Recent Court Martial Results
Below are real case results from cases that Michael and Alexandra have personally defended. We limit details for the privacy of our clients.
NOTE: All cases are different. A success in one case does not guarantee success in another similar case. We do not guarantee a certain outcome, to do so violates the Rules of Professional Responsibility. In addition, the results of the case often depend on the facts, whether the client follows our advice and the stage of the proceeding at which our services are retained. Please call us with any questions or for clarification.
THESE RECENT CASES SHOW THAT IN THE MILITARY, THE DEFENDANT IS GUILTY UNLESS & UNTIL THE SERVICE MEMBER CAN PROVE HIS OR HER INNOCENCE, ESPECIALLY IN A SEXUAL ASSAULT CASE. The accused needs the highest powered defense possible, even if they are innocent. Otherwise, their rights will be trampled and they may end up in jail.
Click here to see Court Martial Results Part 1
Click here to see Court Martial Results 1(A)
Click here to see Court Martial Results 2
Click here to see Court Martial Results 3
Click here to see Court Martial Results 4
U.S. v. Army CW4 with 23 years of service Wiesbaden and Kaiserslautern
Our client was accused of stealing approximately $250,000 in BAH and travel pay and a false official statement for allegedly lying on financial documents. Our goal from the beginning was to save his retirement and avoid lengthy confinement. Mr. Waddington and CPT Sam Landes fought the charges in front of an officer panel in the Kaiserslautern courtroom. The Government brought in numerous expert witnesses, investigators, and aggressive finance specialists to help prove their case. Our client faced 60 years in prison and risked losing his retirement, which was worth over $3.5 million.
RESULT: In the end, our client was convicted of some of the charges and acquitted of others.
SENTENCE: NO DISMISSAL, he will get to retire, 90 days in jail (he will serve 75), a reprimand, and forfeitures of $1,000 for 10 months.
U.S. v. Air Force E-6 – Travis AFB –
Our client, with 20 years towards retirement, was accused of raping a recruit and sexually harassing and assaulting other recruits and an NCO coworker. Mr. Waddington defended the case with Air Force defense counsel Captain Artie Vaughn.
Bottom line: after battling the prosecution for nearly 8 months and exposing the lies of several key witnesses, the case was dropped to a Special Court-Martial four days before trial, all sex charges were dropped, and our client was allowed to retire in exchange for pleading guilty to a few misdemeanor charges.
RESULT: NO DISCHARGE, NO SEX OFFENDER CONVICTION, 30 DAYS IN JAIL (he faced a max of 60+ years in prison).
U.S. v.
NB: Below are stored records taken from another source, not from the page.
/-- Settles O50: the offsets by the table, and each register by the lemma that reads its image. -/
theorem registersShowState : Obligations.RegistersShowState := by
  refine ⟨fun p hp => regAt_of_offset ?_, fun s => ⟨⟨rfl, rfl⟩, statusWord_getLsbD s, fun ha => ?_, errWord_toNat s.err,
    ?_, nodeLR_toNat _, nodeW_toNat _, fun hn => ?_, codeLen_register, fun j i hi => codeWord_getLsbD _ j.isLt hi,
    ⟨half_append_half _, half_append_half _, half_append_half _, half_append_half _, half_append_half _,
      half_append_half _⟩,
    ⟨toNat_setWidth_of_le (by decide), toNat_setWidth_of_le (by decide), toNat_setWidth_of_le (by decide),
      toNat_setWidth_of_le (by decide), toNat_setWidth_of_le (by decide), toNat_setWidth_of_le (by decide)⟩,
    ⟨rfl, rfl, rfl, rfl, rfl, rfl, rfl, rfl, rfl, rfl⟩, ofNat_toNat_of_le, ofNat_toNat_of_le, fun _ => byteAt_register,
    byteAt_register_beyond, fun _ => byteAt_register, byteAt_register_beyond, fun hi => ?_, fun hi => ?_⟩⟩
  · -- the table of offsets
    revert p
    decide
  · -- the two ports
    simp only [busyPort, errPort, ha]
    exact ⟨rfl, rfl⟩
  · -- `TREEINFO`
    show (treeInfo s.tree).toNat = _
    rw [treeInfo_toNat]
    cases s.tree.mode <;> rfl
  · -- a node without an entry
    simp only [regRead, nodeGet_of_not_internal _ hn]
    exact ⟨rfl, rfl, rfl⟩
  · -- `IBUF_DATA` within `IBUF`
    simp only [regRead, if_pos hi]
    exact toNat_setWidth_of_le (by decide)
  · -- and beyond it
    simp only [regRead, if_neg (Nat.not_lt.2 hi)]

end Sys2Proof.Machine

/-! SUPPORT. What a decoded command tells of its word: the opcode is in `OPC`, the reserved bits of `ARG` are 0
(30_encoding.md R100 to R103). -/

namespace Sys2Proof

/-- A word is a command exactly when its opcode is one of the 18 and its reserved bits are 0. -/
theorem decode_eq_ok {c : Word} {i : Instr} :
    decode c = .ok i ↔ ∃ op : Opcode, op.code = opcField c ∧ argField c &&& op.reserved = 0 ∧ instrOf op (argField c) = i := by
  constructor
  · intro h
    unfold decode at h
    split at h
    · exact absurd h nofun
    · rename_i op hf
      split at h
      · rename_i hr
        exact ⟨op, by simpa using List.find?_some hf, hr, Except.ok.inj h⟩
      · exact absurd h nofun
  · rintro ⟨op, hc, hr, rfl⟩
    rw [decode_of_code hc, if_pos hr]

@[simp] theorem opcode_instrOf (op : Opcode) (arg : BitVec 24) : (instrOf op arg).opcode = op := by
  cases op <;> rfl

@[simp] theorem arg_instrOf_zero (op : Opcode) : (instrOf op 0).arg = 0 := by
  cases op <;> rfl

/-- A command without operands, all of `ARG` reserved, has one word. -/
theorem encode_of_decode_noOperand {c : Word} {i : Instr} (h : decode c = .ok i)
    (hr : i.opcode.reserved = BitVec.allOnes 24) : encode i = c := by
  obtain ⟨op, hc, harg, rfl⟩ := decode_eq_ok.1 h
  rw [opcode_instrOf] at hr
  rw [hr, BitVec.and_allOnes] at harg
  calc encode (instrOf op (argField c))
      = op.code ++ (instrOf op 0).arg := by rw [encode, opcode_instrOf, harg]
    _ = opcField c ++ argField c := by rw [arg_instrOf_zero, hc, harg]
    _ = c := opcField_append_argField c

end Sys2Proof

/-! SUPPORT. One host operation as a step: a command word that decodes, a register read when nothing runs, and any access that
falls into a busy window (20_memory.md R75 to R79). -/

namespace Sys2Proof.Machine

/-- A command whose word is not acted on is one that ERROR ignores: it changes nothing (30_encoding.md R103 step 2). -/
theorem exec_of_not_actsOn {s : State} {c : Word} {i : Instr} (hd : decode c = .ok i) (hn : actsOn s c = false) :
    exec i s = .next s := by
  have ⟨hidle, hword⟩ : (s.seq == .idle) = false ∧ runsInError c = false := by simpa [actsOn] using hn
  have he : s.seq = .error := by
    cases hs : s.seq with
    | idle => simp [hs] at hidle
    | error => rfl
  rw [exec_inError he]
  cases i with
  | softReset =>
    obtain rfl := encode_of_decode_noOperand hd rfl
    exact absurd hword (by decide)
  | clrErr =>
    obtain rfl := encode_of_decode_noOperand hd rfl
    exact absurd hword (by decide)
  | _ => rfl

/-- A word that decodes, with no host operation in its busy window, is that command, in IDLE and in ERROR. -/
theorem writeCmd_zero {c : Word} {i : Instr} (hd : decode c = .ok i) (s : State) : writeCmd c 0 s = exec i s := by
  cases h : actsOn s c with
  | true => simp only [writeCmd, h, if_true, runWord_ok hd]
  | false => simp only [writeCmd, h, Bool.false_eq_true, if_false, exec_of_not_actsOn hd h]

/-- `withFetchWord` of a command word presents that word. -/
theorem presents_withFetchWord (s : State) (c : Word) : Presents (s.withFetchWord 32 c.toNat) c 0 s.events where
  notBusy := rfl
  wasReset := rfl
  next := by
    rw [State.withFetchWord, cmdEvent, Nat.min_self, Nat.mod_eq_of_lt c.isLt, BitVec.ofNat_toNat, BitVec.setWidth_eq]

/-- Settles O6: the step is the acceptance of the word, which runs the command; `withFetchWord` is one way to present it. -/
theorem stepRunsDecodedCommand : Obligations.StepRunsDecodedCommand := by
  intro s c es i hd
  exact ⟨fun hp => hp.step_eq.trans (writeCmd_zero hd _),
    (presents_withFetchWord s c).step_eq.trans (writeCmd_zero hd _)⟩

/-! ## Reads when nothing runs -/

theorem readIdle_offset (r : Reg) (s : State) : readIdle .word r.offset s = { s with rdata := regRead s r } := by
  unfold readIdle
  rw [regAt_offset]

/-- No register shows what the host is going to do. -/
theorem regRead_events (s : State) (es : List HostEvent) (r : Reg) : regRead { s with events := es } r = regRead s r := by
  cases r <;> rfl

/-- Settles O52: the read is served at once, as `readIdle` of the register its offset reaches. -/
theorem readsHaveNoSideEffect : Obligations.ReadsHaveNoSideEffect := by
  intro s r es h
  obtain ⟨hold, hs⟩ := h.step_eq
  calc step s
      = .next (readIdle .word r.offset { s with events := es }) := hs
    _ = .next { s with events := es, rdata := regRead s r } := by rw [readIdle_offset, regRead_events]

/-! ## The busy window -/

/-- A host operation that falls into a busy window is served as one, and uses up one place of the window. -/
theorem step_of_busy {s : State} {work : Work} {n : Nat} {e : HostEvent} {es : List HostEvent}
    (hr : s.running = some ⟨work, n + 1⟩) (he : s.events = e :: es) :
    step s = .next (hostOpBusy e { s with events := es, running := some ⟨work, n⟩ }) := by
  unfold step
  rw [hr, he]

theorem readBusy_id (s : State) : readBusy .word Reg.id.offset s = { s with rdata := 0x48554601#32 } := by
  unfold readBusy
  rw [regAt_offset]
  rfl

theorem readBusy_status (s : State) : readBusy .word Reg.status.offset s = { s with rdata := statusWord s } := by
  unfold readBusy
  rw [regAt_offset]
  rfl

/-- Whatever a read finds in a busy window, it changes the read data port and the free-value counter only. -/
theorem readBusy_eq (w : AccessWidth) (off : BitVec 8) (s : State) :
    ∃ v k, readBusy w off s = { s with rdata := v, freeCount := k } := by
  unfold readBusy
  split <;> exact ⟨_, _, rfl⟩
Army E-5 – Fort Leonard Wood, MO –
Client was accused of raping a soldier that had a Blood Alcohol Level of 0.242, filming the alleged victim without her consent, and various other charges. He faced over 55+ years in prison.The client made a statement to CID and gave CID a video that showed that the person was drunk.
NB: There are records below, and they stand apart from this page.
-- ==== Sys2Proof/Machine/Description.lean ====
section
/-! DEFINITION. The yard description store YDS (01): structural requests, the derived geometry, COMMIT and RECOMMISSION, the
adjustable settings. Each function takes the fields of a request and answers the yard with the owner's decision. -/

namespace Sys2Proof.Machine

/-! ### Decisions (R165) -/

def invalid (field : Nat) : Decision := .refuse .invalid [.u8 field]
def noSuch (field : Nat) : Decision := .refuse .noSuch [.u8 field]
def refuse (c : Refused) : Decision := .refuse c [.u8 0]

/-- NONE, or CLAMPED when a value was replaced (R8). -/
def settled (clamped : Bool) : Decision := .answer (if clamped then .clamped else .none) []

/-- The first field at fault in a list of tests, each with its field number (R165). -/
def firstFault : List (Nat × Bool) → Option Nat
  | [] => none
  | t :: ts => if t.2 then firstFault ts else some t.1

/-- A value of a request that may be absent lies in its range (R173). -/
def optIn (lo hi : Int) : Option Int → Bool
  | some v => inRange lo hi v
  | none => true

/-- A value that must be given and lie in its range. -/
def mustIn (lo hi : Int) : Option Int → Bool
  | some v => inRange lo hi v
  | none => false

/-! ### Geometry (R5) -/

/-- The running sums of a list, the zone limits of a list of strokes. -/
def sums (from0 : Int) : List Int → List Int
  | [] => []
  | s :: ss => (from0 + s) :: sums (from0 + s) ss

/-- Lifts 1 to n of a record, those described. -/
def HolderRec.described (r : HolderRec) : List Lift := (r.lifts.toList.take r.count).filterMap id

/-- The derived geometry of a holder record (R5). -/
def geometryOf (r : HolderRec) : Geometry :=
  let zones := sums 0 (r.described.map (·.stroke))
  let full := zones.getLast?.getD 0
  ⟨0, zones, full, full - r.topMargin, r.landMargin, (zones.take (r.count - 1)).map fun z => (z - r.cup, z + r.cup)⟩

def formGeometry (hs : Holders (Option HolderRec)) : Holders (Option Geometry) :=
  ⟨hs.h1.map geometryOf, hs.h2.map geometryOf, hs.h3.map geometryOf, hs.h4.map geometryOf, hs.h5.map geometryOf,
    hs.h6.map geometryOf⟩

/-! ### Holders and lifts (R3, R4) -/

/-- The lifts above n are discarded (R3). -/
def keepLifts (n : Nat) (t : Four (Option Lift)) : Four (Option Lift) :=
  ⟨if 1 ≤ n then t.a0 else none, if 2 ≤ n then t.a1 else none, if 3 ≤ n then t.a2 else none,
    if 4 ≤ n then t.a3 else none⟩

/-- The quantity slots of a holder. -/
def holderSlots (h : Holder) : List Slot := [.travel h, .gasTemp h, .holderPress h]

def districtSlots (d : District) : List Slot := [.outletOf d, .farPress d, .meter d]

/-- The bindings of some slots released and their settings returned to the defaults (R3, R79, R135), the records of QPR at
these slots lost (log 37). -/
def releaseSlots (qs : List Slot) (y : Yard) : Yard :=
  qs.foldl
    (fun y q =>
      (y.updYds fun d =>
        { d with bind := { d.bind with slots := d.bind.slots.set q ⟨none, none⟩ },
                 subs := d.subs.set q q.defaultSub }).updRec q fun _ => .fresh) y

/-- A holder made not present (R3, R30); its valve bindings and the travel last read go with it (log 37). -/
def removeHolder (h : Holder) (y : Yard) : Yard :=
  let y := releaseSlots (holderSlots h) y
  let y := y.updYds fun d =>
    { d with holders := d.holders.set h none, limits := d.limits.set h .cold,
             bind := { d.bind with inlet := d.bind.inlet.set h none, outlet := d.bind.outlet.set h none } }
  (y.updHolder h fun _ => .fresh).updMvs fun m => { m with prevTravel := m.prevTravel.set h none }

/-- HOLDER (R3). -/
def describeHolder (number : Nat) (present : Bool) (n cup top land : Option Int) (y : Yard) : Yard × Decision :=
  if y.isCommitted then (y, refuse .fixed)
  else
    match holderOf number with
    | none => (y, invalid 1)
    | some h =>
      if present then
        match firstFault [(3, mustIn 1 4 n), (4, mustIn 50 500 cup), (5, optIn 100 1000 top), (6, optIn 50 1000 land)] with
        | some f => (y, invalid f)
        | none =>
          let count := (n.getD 0).toNat
          let old := y.yds.holders.get h
          let lifts := match old with
            | some r => keepLifts count r.lifts
            | none => .all none
          let rec' : HolderRec := ⟨count, cup.getD 0, top.getD 300, land.getD 200, lifts⟩
          let y' := y.updYds fun d => { d with holders := d.holders.set h (some rec') }
          (if old.isSome then y' else y'.updHolder h fun _ => .fresh, okAnswer)
      else (removeHolder h y, okAnswer)

/-- LIFT (R4). A number that names no holder is NO SUCH, as a holder not present is (log 9). -/
def describeLift (number k : Nat) (area stroke weight : Int) (y : Yard) : Yard × Decision :=
  if y.isCommitted then (y, refuse .fixed)
  else
    match (holderOf number).bind fun h => (y.yds.holders.get h).map (h, ·) with
    | none => (y, noSuch 1)
    | some (h, r) =>
      match firstFault [(2, decide (1 ≤ k) && decide (k ≤ r.count)), (3, inRange 100 400000 area),
          (4, inRange 500 15000 stroke), (5, inRange 0 2000 weight)] with
      | some f => (y, invalid f)
      | none =>
        let r' := { r with lifts := r.lifts.set (k - 1) (some ⟨area, stroke, weight⟩) }
        (y.updYds fun d => { d with holders := d.holders.set h (some r') }, okAnswer)

/-! ### The vapour table (R7) -/

/-- The first entry out of range or below the one before it, counted from 1 (R7). -/
def vapourFault : Nat → Nat → List Nat → Option Nat
  | _, _, [] => none
  | k, before, e :: es => if e ≤ 10000 && before ≤ e then vapourFault (k + 1) e es else some k

/-- VAPOUR TABLE (R7). -/
def setVapour (es : List Nat) (y : Yard) : Yard × Decision :=
  match vapourFault 1 0 es, es with
  | none, [a, b, c, d, e, f, g, h, i] =>
    (hsuVapour (y.updYds fun u => { u with vapour := ⟨a, b, c, d, e, f, g, h, i⟩ }), okAnswer)
  | some k, _ => (y, invalid k)
  | none, _ => (y, invalid 0)

/-! ### Districts (R79) -/

/-- A district made not present (R79). -/
def removeDistrict (d : District) (y : Yard) : Yard :=
  let y := releaseSlots (districtSlots d) y
  let y := y.updYds fun u =>
    { u with districts := u.districts.set d none, programme := u.programme.set d .cold,
             trimSet := u.trimSet.set d .cold, feedSet := u.feedSet.set d .cold,
             bind := { u.bind with governor := u.bind.governor.set d none, booster := u.bind.booster.set d none } }
  y.updDistrict d fun _ => .fresh 1000 0 false

/-- DISTRICT (R79). -/
def describeDistrict (number : Nat) (present : Bool) (booster : Option Int) (floor ceiling factor : Option Int)
    (y : Yard) : Yard × Decision :=
  if y.isCommitted then (y, refuse .fixed)
  else
    match districtOf number with
    | none => (y, invalid 1)
    | some d =>
      if present then
        match firstFault [(4, mustIn 500 3000 floor), (5, mustIn (floor.getD 0) 5000 ceiling),
            (6, mustIn 1 10000000 factor)] with
        | some f => (y, invalid f)
        | none =>
          let b := booster == some 1
          let old := y.yds.districts.get d
          let y := y.updYds fun u =>
            { u with districts := u.districts.set d (some ⟨b, floor.getD 0, ceiling.getD 0, factor.getD 0⟩) }
          (y.updDistrict d fun r =>
            match old with
            | none => .fresh (y.yds.programme.get d).base 0 b
            | some o => if o.booster == b then r else { r with adoption := b, adoptWait := .idle }, okAnswer)
      else (removeDistrict d y, okAnswer)

/-! ### The roster (R117) -/

/-- An entry removed with its commands, its loads and its place as rotating start (R117). The commands are returned in the
order of the list (DESIGN CHOICE, log 95). -/
def removeEntry (a : Nat) (y : Yard) : Yard :=
  let cs := y.scs.commands.filter (·.outstation == a)
  let y := y.updScs fun u =>
    let roster := u.roster.filter fun e => !(e.address == a)
    { u with roster := roster, commands := u.commands.filter fun c => !(c.outstation == a),
             loads := u.loads.filter fun l => !(l.address == a),
             rotating := if u.rotating == some a then nextAbove roster a else u.rotating }
  returnAll 0 cs y

/-- OUTSTATION (R117). One that is not present and names an address not in the roster is answered NONE and changes nothing
(DESIGN CHOICE, log 84). -/
def describeOutstation (a : Nat) (present : Bool) (kind : Option OutstationKind) (sleeper : Bool) (y : Yard) :
    Yard × Decision :=
  if y.isCommitted then (y, refuse .fixed)
  else if a < 1 || 30 < a then (y, invalid 1)
  else if present then
    match kind with
    | none => (y, invalid 3)
    | some k =>
      let old := y.scs.entryAt a
      if old.isNone && decide (24 ≤ y.scs.roster.length) then (y, refuse .listFull)
      else
        let points := y.scs.pointsAt a
        (y.updScs fun u => { u with roster := insertEntry ⟨a, k, sleeper, points, .fresh⟩ u.roster }, okAnswer)
  else (removeEntry a y, okAnswer)

/-- POINT (R117). One that is not present at a channel with no point is answered NONE and changes nothing (DESIGN CHOICE,
log 84). -/
def describePoint (a ch : Nat) (present : Bool) (kind : Option PointKind) (y : Yard) : Yard × Decision :=
  if y.isCommitted then (y, refuse .fixed)
  else if (y.scs.entryAt a).isNone then (y, noSuch 1)
  else if 3 < ch then (y, invalid 2)
  else if present && kind.isNone then (y, invalid 4)
  else
    let k := if present then kind else none
    (y.updScs fun u => u.updEntry a fun e => { e with points := e.points.set ch k }, okAnswer)

/-! ### Bindings (R133) -/

/-- What a binding of BIND names (R133). -/
inductive Binding where
  | slot (q : Slot)
  | valve (v : Valve)
  | governor (d : District)
  | booster (d : District)
deriving DecidableEq, Repr

/-- The bindings after the slots in the order of their codes, 47 to 74 (R173). -/
def actuatorBindings : List Binding :=
  Valve.list.map Binding.valve ++ District.list.flatMap fun d => [Binding.governor d, Binding.booster d]

/-- All 75 bindings in the order of their codes (R173). -/
def Binding.list : List Binding := Slot.list.map Binding.slot ++ actuatorBindings

def bindingOf (code : Nat) : Option Binding := (Binding.list.drop code).head?

/-- Whether the holder or district that a binding names is present (R133). -/
def Yds.bindingPresent (d : Yds) : Binding → Bool
  | .slot q => d.slotPresent q
  | .valve v => d.holderPresent v.holder
  | .governor x => d.districtPresent x
  | .booster x => d.districtPresent x

/-- The points of a binding in the order of R9. -/
def Bindings.points (b : Bindings) : Binding → List Point
  | .slot q => (b.slots.get q).primary.toList ++ (b.slots.get q).standby.toList
  | .valve v => (b.valve v).toList
  | .governor d => (b.governor.get d).toList
  | .booster d => (b.booster.get d).toList

/-- The point kind that suits a binding (R9). -/
def Binding.kind : Binding → PointKind
  | .slot q => if q.isMeter then .meter else .measure
  | .valve _ => .valve
  | .governor _ => .governor
  | .booster _ => .booster

/-- BIND accepted: the binding replaced or released (R133). -/
def putBinding (b : Binding) (standby : Bool) (p : Option Point) (y : Yard) : Yard :=
  match b with
  | .slot q =>
    let old := y.yds.bind.slots.get q
    let new : SlotBind := if standby then { old with standby := p } else { old with primary := p }
    let y := y.updYds fun d => { d with bind := { d.bind with slots := d.bind.slots.set q new } }
    let y :=
      match q.meterOf with
      | some m =>
        if old.primary == new.primary then y else forgetSeen m (y.updRec q fun r => { r with base := none, scans := 0 })
      | none => y
    if y.yds.slotBound q then y else unboundNow q y
  | .valve v =>
    y.updYds fun d =>
      { d with bind := match v.side with
          | .inlet => { d.bind with inlet := d.bind.inlet.set v.holder p }
          | .outlet => { d.bind with outlet := d.bind.outlet.set v.holder p } }
  | .governor x => y.updYds fun d => { d with bind := { d.bind with governor := d.bind.governor.set x p } }
  | .booster x => y.updYds fun d => { d with bind := { d.bind with booster := d.bind.booster.set x p } }

/-- The first field of BIND at fault (R133): 2 the role, 3 the point. -/
def bindFault (b : Binding) (standby : Bool) (p : Option Point) (d : Yds) : Option Nat :=
  let mayStandBy := match b with
    | .slot q => !q.isMeter
    | _ => false
  let inTable := match p with
    | some p => decide (1 ≤ p.outstation) && decide (p.outstation ≤ 30) && decide (p.channel ≤ 3)
    | none => true
  let other := match b with
    | .slot q => if standby then (d.bind.slots.get q).primary else (d.bind.slots.get q).standby
    | _ => none
  firstFault [(2, !standby || mayStandBy), (3, inTable), (3, p.isNone || other != p)]

/-- BIND (R133). -/
def describeBinding (code : Nat) (standby : Bool) (p : Option Point) (y : Yard) : Yard × Decision :=
  if y.isCommitted then (y, refuse .fixed)
  else
    match bindingOf code with
    | none => (y, invalid 1)
    | some b =>
      if y.yds.bindingPresent b then
        match bindFault b standby p y.yds with
        | some f => (y, invalid f)
        | none => (putBinding b standby p y, okAnswer)
      else (y, noSuch 1)

/-! ### LINE SETTINGS (R97) -/

def rateOf (v : Int) : Option BitRate :=
  if v = 600 then some .b600 else if v = 1200 then some .b1200 else if v = 2400 then some .b2400 else none

/-- LINE SETTINGS (R97). -/
def setLine (rate window : Int) (y : Yard) : Yard × Decision :=
  if y.isCommitted then (y, refuse .fixed)
  else
    match rateOf rate with
    | none => (y, invalid 1)
    | some r =>
      if inRange 10 250 window then (y.updYds fun d => { d with line := ⟨r, window.toNat⟩ }, okAnswer)
      else (y, invalid 2)

/-! ### COMMIT (R9, R10) -/

/-- The item classes of a refused COMMIT in the order R9 names them. -/
inductive ItemClass where
  | holder | pair | district | binding
deriving DecidableEq, Repr

def ItemClass.code : ItemClass → Nat
  | .holder => 0
  | .pair => 1
  | .district => 2
  | .binding => 3

/-- A check that failed: its item class, the object, the check by its place in R9 from 0. -/
structure CheckFault where
  cls : ItemClass
  object : Nat
  check : Nat
deriving DecidableEq, Repr

/-- A check of the holder records: the first present holder that fails it. -/
def holderCheck (d : Yds) (k : Nat) (fails : Holder → HolderRec → Bool) : Option CheckFault :=
  (Holder.list.find? fun h =>
    match d.holders.get h with
    | some r => fails h r
    | none => false).map fun h => ⟨.holder, h.number, k⟩

/-- BANDS: for some lift, 4c is not less than its stroke (R9). -/
def bandsFail (r : HolderRec) : Bool := r.described.any fun l => decide (l.stroke ≤ 4 * r.cup)

/-- MARGINS (R9). -/
def marginsFail (r : HolderRec) : Bool :=
  let g := geometryOf r
  decide (g.topStop ≤ g.landing) || g.bands.any fun b => decide (b.1 ≤ g.landing) || decide (g.topStop ≤ b.2)

/-- The leader and the follower of each pair. -/
def pairs : List (Nat × Holder × Holder) := [(1, .h1, .h2), (2, .h3, .h4), (3, .h5, .h6)]

def pairCheck (y : Yard) : Option CheckFault :=
  (pairs.find? fun p =>
    y.mvs.coupled.get p.1 && !(y.yds.holderPresent p.2.1 && y.yds.holderPresent p.2.2)).map fun p => ⟨.pair, p.1, 4⟩

def boosterCheck (d : Yds) : Option CheckFault :=
  (District.list.find? fun x => d.hasBooster x && (d.bind.booster.get x).isNone).map fun x => ⟨.district, x.number, 5⟩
Our client rejected a 3-year plea deal and decided to fight all of the charges at a General Court Martial in front of a Military Judge. Mr. Waddington and TDS attorney CPT Daniel Larson fought the case and our client was found not guilty of all of the charges, except for filming without consent.
RESULT: NOT GUILTY OF ALL SEX ASSAULT CHARGES. Convicted of wrongful filming. NO DISCHARGE, 90 DAYS IN JAIL.
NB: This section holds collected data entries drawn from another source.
/-- The closed records within their bounds: at most eight period records in the ring, at most 14 entries in the day book by
strictly ascending day, the cursor on an entry or next past the newest, and the balance of every entry exact (R143, R155,
R156, R157). The law of R153 holds in the current day, which has no remainder yet, in the pending day and in every entry; a
remainder is in hand only for a meter of a pending day that has none yet, and for no meter twice. -/
structure Yard.BooksLawful (y : Yard) : Prop where
  ring : y.qpr.ring.length ≤ 8
  book : y.soa.book.length ≤ 14
  ascending : y.soa.book.Pairwise fun a b => a.day < b.day
  cursor : y.soa.cursor ≤ y.soa.book.length
  balance : ∀ e ∈ y.soa.book, e.make - e.sendOut - (e.closing - e.opening) = e.unaccounted
  current : ∀ d, y.soa.current = some d → ∀ m, (d.meters.get m).adds ∧ (d.meters.get m).remVol = 0
  pending : ∀ p, y.soa.pending = some p → ∀ m, (p.day.meters.get m).adds ∧
    (p.started = false → (p.day.meters.get m).remVol = 0)
  entries : ∀ e ∈ y.soa.book, ∀ d b, e.districts.get d = some b → b.adds
  waiting : y.soa.remainders ≠ [] → ∃ p, y.soa.pending = some p ∧ p.started = true ∧
    ∀ r ∈ y.soa.remainders, (p.day.meters.get r.meter).remVol = 0
  once : y.soa.remainders.Pairwise fun a b => a.meter ≠ b.meter

/-- A holder is counted in the available pressure: it is present and its outlet reports OPEN or CRACKED (R88). -/
def Yard.counts (y : Yard) (h : Holder) : Prop :=
  y.yds.holders.get h ≠ none ∧
    ((y.mvs.outlets.get h).reported = .opened ∨ (y.mvs.outlets.get h).reported = .cracked)

/-- The districts within their bounds (R80, R83, R88, R90, R94): a loss allowance not below 0; for each district
present the commanded set-point within floor and ceiling and the trim within the max trim; while the description is OPEN no
commanded set-point, and no booster commanded RUN; a booster commanded RUN only in BOOSTING or BOOSTED, and never while its
district waits for adoption. -/
structure Yard.FeedLawful (y : Yard) : Prop where
  bounds : ∀ d x, y.yds.districts.get d = some x → x.floor ≤ x.ceiling ∧
    ∀ c, (y.dgu.districts.get d).commanded = some c → x.floor ≤ c ∧ c ≤ x.ceiling
  loss : 0 ≤ y.yds.yardLoss
  slew : ∀ d, 0 ≤ (y.yds.feedSet.get d).slew
  limit : ∀ d, 0 ≤ (y.yds.trimSet.get d).maxTrim
  trim : ∀ d, y.yds.districts.get d ≠ none → -(y.yds.trimSet.get d).maxTrim ≤ (y.dgu.districts.get d).trim ∧
    (y.dgu.districts.get d).trim ≤ (y.yds.trimSet.get d).maxTrim
  opened : y.yds.desc = .opened → ∀ d, y.yds.districts.get d ≠ none →
    (y.dgu.districts.get d).commanded = none ∧ (y.dgu.districts.get d).boosterCmd ≠ .run
  run : ∀ d x, y.yds.districts.get d = some x → (y.dgu.districts.get d).boosterCmd = .run →
    x.booster = true ∧ ((y.dgu.districts.get d).feed = .boosting ∨ (y.dgu.districts.get d).feed = .boosted)
  adopting : ∀ d, y.yds.districts.get d ≠ none → (y.dgu.districts.get d).adoption = true →
    (y.dgu.districts.get d).boosterCmd ≠ .run
  waits : ∀ d, y.yds.districts.get d ≠ none → (y.dgu.districts.get d).adoptWait ≠ .idle →
    (y.dgu.districts.get d).adoption = true

end Sys2Proof.Machine
end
U.S. v. Air Force E-6 – RAF Menwith Hill/RAF Alconbury, England –
Client was accused of raping an Airman/coworker. In reality, the “victim” was a jilted ex-lover that was determined to ruin our client after he dumped her. Mr. Waddington traveled to England to fight the case along with ADC Captain VanMaasden. At Article 32, we proved that the victim was flat out lying. She lied about her consensual relationship with the accused, she lied about the dates of the relationship, and she lied about sending him numerous sexually explicit photographs of herself.
To cover up her lies, she intentionally destroyed key evidence (photos, texts, emails, etc.) thinking that we would not be able to recover this evidence. OSI had several opportunities to collect this evidence, which proved our client’s innocence, yet they did not collect it. Instead, they allowed the evidence to be destroyed. This evidence was crucial because it showed her numerous lies and proved that she simply wanted revenge on our client after he refused to continue their relationship. Our client hired us early in the investigation. Together, we worked to preserve and collect as much evidence as possible. Luckily, we got involved early or nearly all of this evidence would have been lost.
NOTE: This is a perfect example of why you should hire an experienced attorney immediately rather than waiting for charges to be preferred. If our client waited, we would likely not have gotten this outcome.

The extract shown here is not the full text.